Featured
Fiona Howard and her horse Diamond Dunes scored a 76.93% in their Paralympic debut, beating out eight other finalists. They will compete in two more para dressage events this week.
Fiona Howard’s rocket-fueled rise to the top of the para dressage world continued on Tuesday in Paris, where she kicked off her Paralympic debut with a dominant championship ride.
The 2021 Northeastern University graduate won a gold medal in the Grade II individual para dressage event at Versailles on Tuesday morning, beating out eight other finalists including top competitors from Hungary, Germany and Japan.
Howard and her horse, the 11-year-old chestnut Hanoverian gelding Diamond Dunes, scored a 76.931% for their ride, beating out silver medalist Katrine Kristensen of Denmark by nearly three percentage points. Georgia Wilson from Great Britain earned Bronze.
Howard credited Diamond Dunes for his reliable calm during the most pressure-filled ride of their partnership thus far. The two have been paired together since March.
“I just went in there and was like ‘I trust you’ and he was like, ‘don’t worry, I’ve got you,” she said in a press interview. “He gave me confidence throughout the whole ride. On the final center line, I was so proud of him.”

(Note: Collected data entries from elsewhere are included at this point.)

-- ==== Sys2Proof/Machine/Step.lean ====
section
/-! DEFINITION. One step of the core (rule R161): reset if it is asserted, otherwise the operation PHASE names; and of the
closed system, which is a step of the core and then the environment's turn (log 1, 4, 6, 11, 17, 18, 19). -/

namespace Sys2Proof.Machine

/-- One step of the core at one rising edge of `clk`: the build is an argument, the environment is what the core polls, and
what changes is the core alone (rules R32, R46, R161, R196, R220). -/
def coreStep (build : Config) (e : Env) (c : CoreState) : Host.Outcome CoreState Fault Refusal :=
  match buildRefusal build with
  | some r => .refused r
  | none =>
    if e.pins.rst then .next (applyReset build e c)
    else coreOutcome (exec (fetchOperation c) ⟨build, strobesLow c, e⟩)

/-- One step of the closed system: the core's step, and the environment's turn. -/
def step (s : State) : Host.Outcome State Fault Refusal :=
  s.afterCore (coreStep s.build s.env s.core)

/-- The machine whose very next step runs the instruction that the decoder reads from the number (log 17, 18). -/
def State.withFetchWord (s : State) (nbits w : Nat) : State :=
  match decodeTableWord nbits w with
  | some i => placeInstr i s
  | none => s

end Sys2Proof.Machine
end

Howard and Dunes came into the Paralympics ranked No. 1 in the world for her grade, and the pressure to deliver was immense. During the test, commentators praised the pair’s “feeling of controlled power” (during the ride, Dunes was a bundle of energy, eager to break into a canter at one point) and Howard’s ability to make the ride look easy.
“This was a relatively dominant display,” the announcer on Peacock’s streaming broadcast said.
Howard has two more chances to medal this week. On Friday, she and her three fellow members of Team USA will compete in the team event. On Saturday, she will cap off her Games in the freestyle competition, where she and Diamond Dunes will perform in a routine set to music from the film score of “Avatar.”
Howard credited her team members, all Paralympic veterans, for helping her navigate the ins and outs of the competition.
“It’s helped me so much,” she said. “All of my teammates have been to at least one Paralympic games. They’ve been my biggest supporters through all of this, and I’m so thankful for them.”
In dressage, horse and rider pairs complete prescribed sets of movements that increase in difficulty at the higher levels. Para riders are afforded accommodations based on their disabilities, and compete in one of five grades according to their physical limitations: 1 is the most limited, 5 the least.
Howard, who suffers from a neurological disorder called dystonia that limits her control of her limbs, competes at Grade 2. For accommodation, her hands and legs are strapped to her stirrups, and can use her voice and light dressage whips to help signal Diamond Dunes.
Howard was an accomplished youth equestrian in her native England, but her condition, combined with a series of serious stomach and cardiac issues, confined her to the hospital through most of her teens. While completing a psychology degree at Northeastern, she gradually lost most of her ability to walk and spent nearly 800 days at Boston Children’s Hospital for treatment. In addition to her limited mobility, she now relies on a feeding tube to eat. After being at the barn almost every day for most of her life, Howard didn’t get on a horse for nearly three years.
But Northeastern was also where she started riding again, taking lessons as a member of the university’s equestrian team to re-learn how to work atop a horse in a different way. She started competing in para dressage in 2021 and moved to Wellington, Florida to train with Shoemaker, a Paralympic bronze medalist. Howard now divides her time between Florida and Germany, where she trains with Nicole Wego at Hof Kasselman, a stable that serves elite para and able bodied dressage athletes alike.
Shortly after Howard’s gold medal ride, her teammate Rebecca Hart won gold in the Grade III division on her horse Floratina.
Talking with Northeastern Global News in May, Howard recounted how riding again — and finding a perfect fit for her natural gifts as an equestrian in para dressage — has helped her come to terms with the physical limitations she’s faced.
“I was such an athletic child, and having my mobility taken away was really difficult,” she said. “When I ride horses, it’s where I can move. I can borrow their legs.”